theorem runHead_done (h : AtHead s e prio w b) (ok : acceptedBy e (cmdOp w) = true) (m : mine w = true)
    (hb : body s w b = .done t) : runHead s e prio mine body = settleEngine t e := by
  rw [runHead_eq h ok m, hb]

theorem runHead_wait (h : AtHead s e prio w b) (ok : acceptedBy e (cmdOp w) = true) (m : mine w = true)
    (hb : body s w b = .wait t) : runHead s e prio mine body = settleEngine t e := by
  rw [runHead_eq h ok m, hb]

end

@[simp] theorem settleEngine_facet (s : State) (f : FacetId) : settleEngine s f.val = settleRuns s f.val := if_pos f.isLt

/-- A facet sequencer accepts the opcodes of R147. -/
theorem acceptedBy_facet (f : FacetId) (op : Nat) :
    acceptedBy f.val op = [0x01, 0x02, 0x03, 0x10, 0x20, 0x21, 0x22, 0x24, 0x30, 0x31].contains op := if_pos f.isLt

section
variable {s t : State} {f : FacetId} {prio : Bool} {w : BitVec 128} {b : Binding} {mine : BitVec 128 → Bool}
  {body : State → BitVec 128 → Binding → Judge} {op : Nat}

/-- A facet's command at the head takes effect. -/
theorem facetHead_done (h : AtHead s f.val prio w b) (hop : cmdOp w = op)
    (ok : [0x01, 0x02, 0x03, 0x10, 0x20, 0x21, 0x22, 0x24, 0x30, 0x31].contains op = true) (m : mine w = true)
    (hb : body s w b = .done t) : runHead s f.val prio mine body = settleRuns t f.val := by
  rw [runHead_done h (by rw [acceptedBy_facet, hop, ok]) m hb, settleEngine_facet]

/-- A facet's command at the head waits. -/
theorem facetHead_wait (h : AtHead s f.val prio w b) (hop : cmdOp w = op)
    (ok : [0x01, 0x02, 0x03, 0x10, 0x20, 0x21, 0x22, 0x24, 0x30, 0x31].contains op = true) (m : mine w = true)
    (hb : body s w b = .wait t) : runHead s f.val prio mine body = settleRuns t f.val := by
  rw [runHead_wait h (by rw [acceptedBy_facet, hop, ok]) m hb, settleEngine_facet]

end

end Sys2Proof.Machine
end

section
/-! PROOFS. Queues: COMMAND_ENQUEUE and BIND (R146, R148, R165, R190). -/

namespace Sys2Proof.Machine

section
variable {s : State} {e : EngineId} {prio : Bool} {w u : BitVec 128} {b : Binding}

/-- What is not written leaves the queue as it is. -/
theorem execCommandEnqueue_not (h : (if prio then 256 else 128) ≤ ((engineN s e.val).own prio).cmds.length
    ∨ enqueues s e.val prio w = false) : execCommandEnqueue e prio w s = Next s := by
  unfold execCommandEnqueue
  exact if_pos (by simpa using h)

/-- What is written stands behind the queue's commands. -/
theorem execCommandEnqueue_put (room : ((engineN s e.val).own prio).cmds.length < (if prio then 256 else 128))
    (writes : enqueues s e.val prio w = true) (r : resolved s e.val prio w = some u) :
    execCommandEnqueue e prio w s = Next (modEngine s e.val fun x => x.withOwn prio
      { (engineN s e.val).own prio with cmds := ((engineN s e.val).own prio).cmds ++ [u], discard := none }) := by
  unfold execCommandEnqueue
  rw [if_neg (by simpa [writes] using room), r]
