-- ==== Sys2Proof/Syntax.lean ====
section
/-! DEFINITION. The events of the block, one constructor per row of spec/opcode_table.json (R70, R72). -/

namespace Sys2Proof

/-- One capture of the bus at one instant (R77, R100). -/
structure Snapshot where
  /-- Strobe position, 0..6 from the signal decoder; 7 is admitted in a word (R80). -/
  pos : BitVec 3
  /-- The 4-bit digit value, 0..15. -/
  digit : BitVec 4
  /-- Decimal-point strobe asserted. -/
  dec : Bool
  /-- Overflow line asserted. -/
  ovf : Bool
  /-- Mode line A asserted. -/
  modeA : Bool
  /-- Mode line B asserted. -/
  modeB : Bool
  deriving DecidableEq, Repr

/-- The events (R72). -/
inductive Instr where
  /-- STEP: feed one snapshot to the bus decoder (R110). -/
  | step (x : Snapshot)
  /-- DRST: decoder reset (R117). -/
  | drst
  /-- TXB: transmitter `begin(character)` (R140). -/
  | txb (c : Byte)
  /-- TXN: transmitter `next_bit()` (R142, R143). -/
  | txn
  /-- WAKE: main-loop wake with the sampled MUP level and snapshot (R161, R162, R163). -/
  | wake (mup : Bool) (x : Snapshot)
  /-- TICK: one elapsed period of the bit-rate timer (R167). -/
  | tick
  /-- SRST: system reset (R221). -/
  | srst
  /-- (reserved): a word of kind 111 with its 13 low bits, refused in every model (R79). -/
  | reserved (payload : BitVec 13)
  deriving DecidableEq, Repr

/-- The mnemonic of an event as spec/opcode_table.json spells it. -/
def Instr.mnemonic : Instr → String
  | .step _ => "STEP"
  | .drst => "DRST"
  | .txb _ => "TXB"
  | .txn => "TXN"
  | .wake _ _ => "WAKE"
  | .tick => "TICK"
  | .srst => "SRST"
  | .reserved _ => "(reserved)"

end Sys2Proof
end

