-- ==== Sys2Proof/Machine/Dispatch.lean ====
section
/-! DEFINITION. One arm per event (R72, R84): each calls its meaning. -/

namespace Sys2Proof.Machine

def exec (i : Instr) (s : State) : Host.Outcome State Fault Refusal :=
  match i with
  -- decoder unit
  | .step x => Sys2Proof.Machine.execStep x s
  | .drst => Sys2Proof.Machine.execDrst s
  -- transmitter unit
  | .txb c => Sys2Proof.Machine.execTxb c s
  | .txn => Sys2Proof.Machine.execTxn s
  -- whole block
  | .wake mup x => Sys2Proof.Machine.execWake mup x s
  | .tick => Sys2Proof.Machine.execTick s
  -- every model
  | .srst => Sys2Proof.Machine.execSrst s
  -- no model
  | .reserved p => Sys2Proof.Machine.execReserved p s

end Sys2Proof.Machine
end

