-- ==== Sys2Proof/Machine/Step.lean ====
section
/-! DEFINITION. One step: process the environment's next offer as one atomic event, or wait when nothing is offered (R5, R60, R206). -/

namespace Sys2Proof.Machine

/-- One step. An offer that stands for no event is refused (R79, R192); a refused offer is consumed like any other (log 2). -/
def step (s : State) : Host.Outcome State Fault Refusal :=
  match s.events with
  | [] => .next (lowPowerWait s)
  | o :: rest =>
    match offeredEvent o with
    | some i => exec i (takeOffer rest s)
    | none => .next (refuseEvent (takeOffer rest s))

/-- `s` with the word of `nbits` bits `w` as the environment's next offer, in a model that accepts its kind: `s.model` if it does
(logs 4, 5). Nothing else changes. -/
def State.withFetchWord (s : State) (nbits w : Nat) : State :=
  { s with
    model := match decodeTableWord nbits w with
      | some i => modelFor s.model i
      | none => s.model,
    events := .word (BitVec.ofNat 16 (w % 2 ^ nbits)) :: s.events }

end Sys2Proof.Machine
end

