theorem passText_dot (c : Config) (p : PassArgs) (h0 : p.dp ≠ 0) (hp : p.dp ≤ 6) :
    (passText c p)[(dotIdx p.dp).val]? = some charDot := by
  have hplace : (dotIdx p.dp).val = 6 - p.dp.toNat + 1 := by
    have hp : p.dp.toNat ≤ 6 := hp
    show 7 - p.dp.toNat = _
    omega
  rw [hplace]
  refine passText_getElem?_of_body c p ?_
  simp only [passBody, if_neg h0, List.append_assoc]
  rw [List.getElem?_append_right] <;> simp [PassArgs.digits]

/-! ### Recording the positions one after another -/

/-- `t` is where the pass `p` has got to from `s` once the positions down to `n` are recorded, 7 for none: the text stands up to the
digit of `n`, and its decimal point is recorded if its position is among them. -/
structure RecordedDownTo (p : PassArgs) (s t : State) (n : BitVec 3) : Prop where
  written : ∀ i : BufIdx, 1 ≤ i.val → i.val ≤ (digitIdx n p.dp).val → (passText s.cfg p)[i.val]? = some (t.readBuf i)
  unwritten : ∀ i : BufIdx, i.val = 0 ∨ (digitIdx n p.dp).val < i.val → t.readBuf i = s.readBuf i
  frame : t = { s with dstate := .ofCode n, dp := if n ≤ p.dp then p.dp else 0, buf := t.buf }

/-- The two snapshots of one position (R83). -/
def firstOfPair (n : BitVec 3) (d : BitVec 4) : Snapshot :=
  { pos := n, digit := d, dec := false, ovf := false, modeA := false, modeB := false }

def secondOfPair (n : BitVec 3) (d : BitVec 4) (dp : BitVec 3) : Snapshot := { firstOfPair n d with dec := dp == n }

/-- What the decimal point's record is after position `n` (R113, R126). -/
theorem recordedDp_pass {n dp : BitVec 3} (h1 : 1 ≤ n) (h6 : n ≤ 6) (hdp : dp ≤ 6) :
    recordedDp n (dp == n) (if n + 1 ≤ dp then dp else 0) = if n ≤ dp then dp else 0 := by
  revert n dp; decide

/-- Position `n` records its digit at its index under the pass's decimal point, though a later position may record that (R119). -/
theorem digitIdx_pass {n dp : BitVec 3} (h1 : 1 ≤ n) : digitIdx n (if n ≤ dp then dp else 0) = digitIdx n dp := by
  revert n dp; decide

theorem recordedDp_pass_eq {n dp : BitVec 3} (h1 : 1 ≤ n) : (if n ≤ dp then dp else 0) = n ↔ dp = n := by
  revert n dp; decide

/-- Every byte after the record of a position of a pass (R113, R119). -/
theorem recordDigit_readBuf_pass {n dp : BitVec 3} {x : Snapshot} {s : State} (h1 : 1 ≤ n)
    (hdp : recordedDp n x.dec s.dp = if n ≤ dp then dp else 0) (i : BufIdx) :
    (recordDigit n x s).readBuf i =
      if dp = n ∧ i = dotIdx n then charDot else if i = digitIdx n dp then digitChar s.cfg x.digit else s.readBuf i := by
  simp only [recordDigit_readBuf, hdp, digitIdx_pass h1, recordedDp_pass_eq h1]

/-- Between the digit above and the digit of `n` there is at most the decimal point (R119). -/
theorem digitIdx_gap {n dp : BitVec 3} (h1 : 1 ≤ n) (h6 : n ≤ 6) (hdp : dp ≤ 6) :
    (digitIdx (n + 1) dp).val < (digitIdx n dp).val ∧ (dp = n → (dotIdx n).val < (digitIdx n dp).val) ∧
    ∀ i : BufIdx, i.val ≤ (digitIdx n dp).val → i ≠ digitIdx n dp → (dp = n → i ≠ dotIdx n) →
      i.val ≤ (digitIdx (n + 1) dp).val := by
  revert n dp; decide

/-- What was written over the decoder's fields is written over them again. -/
theorem rewrite_decoder_fields {s t : State} {d : DState} {q : BitVec 3} (h : t = { s with dstate := d, dp := q, buf := t.buf })
    (d' : DState) (q' : BitVec 3) (m : Memory) :
    ({ t with dstate := d', dp := q', buf := m } : State) = { s with dstate := d', dp := q', buf := m } := by
  rw [h]

/-- The record of one position brings the text up to its digit (R113, R119). -/
theorem RecordedDownTo.record {p : PassArgs} {s t : State} {n : BitVec 3} {d : BitVec 4} (h : RecordedDownTo p s t (n + 1))
    (hp : p.dp ≤ 6) (h1 : 1 ≤ n) (h6 : n ≤ 6) (hd : p.digits[6 - n.toNat]? = some d) :
    RecordedDownTo p s (recordDigit n (secondOfPair n d p.dp) { t with dstate := .ofCode n }) n := by
  obtain ⟨hwritten, hunwritten, hframe⟩ := h
  have hcfg : t.cfg = s.cfg := by rw [hframe]
  have hdp : recordedDp n (p.dp == n) t.dp = if n ≤ p.dp then p.dp else 0 := by
    rw [hframe]
    exact recordedDp_pass h1 h6 hp
  obtain ⟨hbelow, hdot, hgap⟩ := digitIdx_gap h1 h6 hp
  have hread := recordDigit_readBuf_pass (x := secondOfPair n d p.dp) (s := { t with dstate := .ofCode n }) h1 hdp
  refine ⟨fun i hi hle => ?_, fun i hi => ?_, ?_⟩
  · rw [hread]
    split_ifs with hisDot hisDigit
    · obtain ⟨rfl, rfl⟩ := hisDot
      exact passText_dot _ _ (fun h0 => absurd (h0 ▸ h1) (by decide)) hp
    · rw [hisDigit]
      exact hcfg ▸ passText_digit t.cfg p hp h1 h6 hd
    · exact hwritten i hi (hgap i hle hisDigit fun hn he => hisDot ⟨hn, he⟩)
  · have hdigitRange := digitIdx_range (d := p.dp) h1 h6
    have hdotRange := dotIdx_range h1 h6
    have hnotDigit : i ≠ digitIdx n p.dp := by
      rintro rfl
      omega
    have hnotDot : ¬ (p.dp = n ∧ i = dotIdx n) := by
      rintro ⟨hn, rfl⟩
      have := hdot hn
      omega
    rw [hread, if_neg hnotDot, if_neg hnotDigit]
    exact hunwritten i (hi.imp_right hbelow.trans)
  · rw [← hdp]
    exact rewrite_decoder_fields hframe _ _ _

/-- The two snapshots of the next position: the first moves the decoder on, the second records (R113, R114). -/
theorem RecordedDownTo.next {p : PassArgs} {s t : State} {n : BitVec 3} {d : BitVec 4} (h : RecordedDownTo p s t (n + 1))
    (hp : p.dp ≤ 6) (h1 : 1 ≤ n) (h5 : n ≤ 5) (hd : p.digits[6 - n.toNat]? = some d) :
    RecordedDownTo p s (decoderStep (secondOfPair n d p.dp) (decoderStep (firstOfPair n d) t)) n := by
  have hcode : t.dstate.code = n + 1 := by
    rw [h.frame]
    exact DState.code_ofCode _
  rw [decoderStep_twice h1 h5 rfl rfl hcode]
  exact h.record hp h1 (by bv_omega) hd

/-- The two snapshots of position 6, in `Init`: the first starts the pass, the second records (R111, R113). -/
theorem recordedDownTo_six {p : PassArgs} {s : State} (hinit : s.dstate = .init) (hp : p.dp ≤ 6) :
    RecordedDownTo p s (decoderStep (secondOfPair 6 p.d6 p.dp) (decoderStep (firstOfPair 6 p.d6) s)) 6 := by
  have hstart : decoderStep (firstOfPair 6 p.d6) s = startPass s := (decoderStep_init hinit).trans (if_pos rfl)
  have hzero : (digitIdx 7 p.dp).val = 0 := by
    have hp : p.dp.toNat ≤ 6 := hp
    rw [digitIdx_val, if_neg fun h => absurd (Nat.le_trans h.2 hp) (by decide)]
    rfl
  have hnone : RecordedDownTo p s { s with dp := 0 } 7 := by
    refine ⟨fun i hi hle => by omega, fun i _ => rfl, ?_⟩
    have hdp : (if 7 ≤ p.dp then p.dp else 0) = 0 := if_neg (by bv_omega)
    show _ = ({ s with dstate := .init, dp := _, buf := s.buf } : State)
    rw [hdp, ← hinit]
  rw [hstart, decoderStep_record (n := 6) rfl (by decide) (by decide) rfl]
  exact hnone.record (n := 6) hp (by decide) (by decide) rfl

/-! ### The whole pass -/

/-- A pass in the decoder unit is its snapshots one after another. -/
theorem runEvents_steps {s : State} (hmodel : s.model = .decoderUnit) (xs : List Snapshot) :
    runEvents (xs.map .step) s = .next (xs.foldl (fun t x => decoderStep x t) s) := by
  induction xs generalizing s with
  | nil => rfl
  | cons x xs ih =>
    rw [List.map_cons, runEvents_cons_next (exec_step_decoderUnit hmodel x), ih (by rw [decoderStep_model, hmodel])]
    rfl

/-- The twelve snapshots of the positions (R83). -/
def positionSnapshots (p : PassArgs) : List Snapshot :=
  positionPair 6 p.d6 p.dp ++ positionPair 5 p.d5 p.dp ++ positionPair 4 p.d4 p.dp ++
  positionPair 3 p.d3 p.dp ++ positionPair 2 p.d2 p.dp ++ positionPair 1 p.d1 p.dp

/-- The last snapshot of a pass (R83). -/
def lastOfPass (p : PassArgs) : Snapshot :=
  { pos := 0, digit := 0, dec := false, ovf := p.ovf, modeA := p.modeA, modeB := p.modeB }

* Task prompt: Could you repeat exactly the lines above from the line with "have hnotDigit : i" up to and including the line with "(R113, R114). -/", and only those?

* Task answer:
    have hnotDigit : i ≠ digitIdx n p.dp := by
      rintro rfl
      omega
    have hnotDot : ¬ (p.dp = n ∧ i = dotIdx n) := by
      rintro ⟨hn, rfl⟩
      have := hdot hn
      omega
    rw [hread, if_neg hnotDot, if_neg hnotDigit]
    exact hunwritten i (hi.imp_right hbelow.trans)
  · rw [← hdp]
    exact rewrite_decoder_fields hframe _ _ _

/-- The two snapshots of the next position: the first moves the decoder on, the second records (R113, R114). -/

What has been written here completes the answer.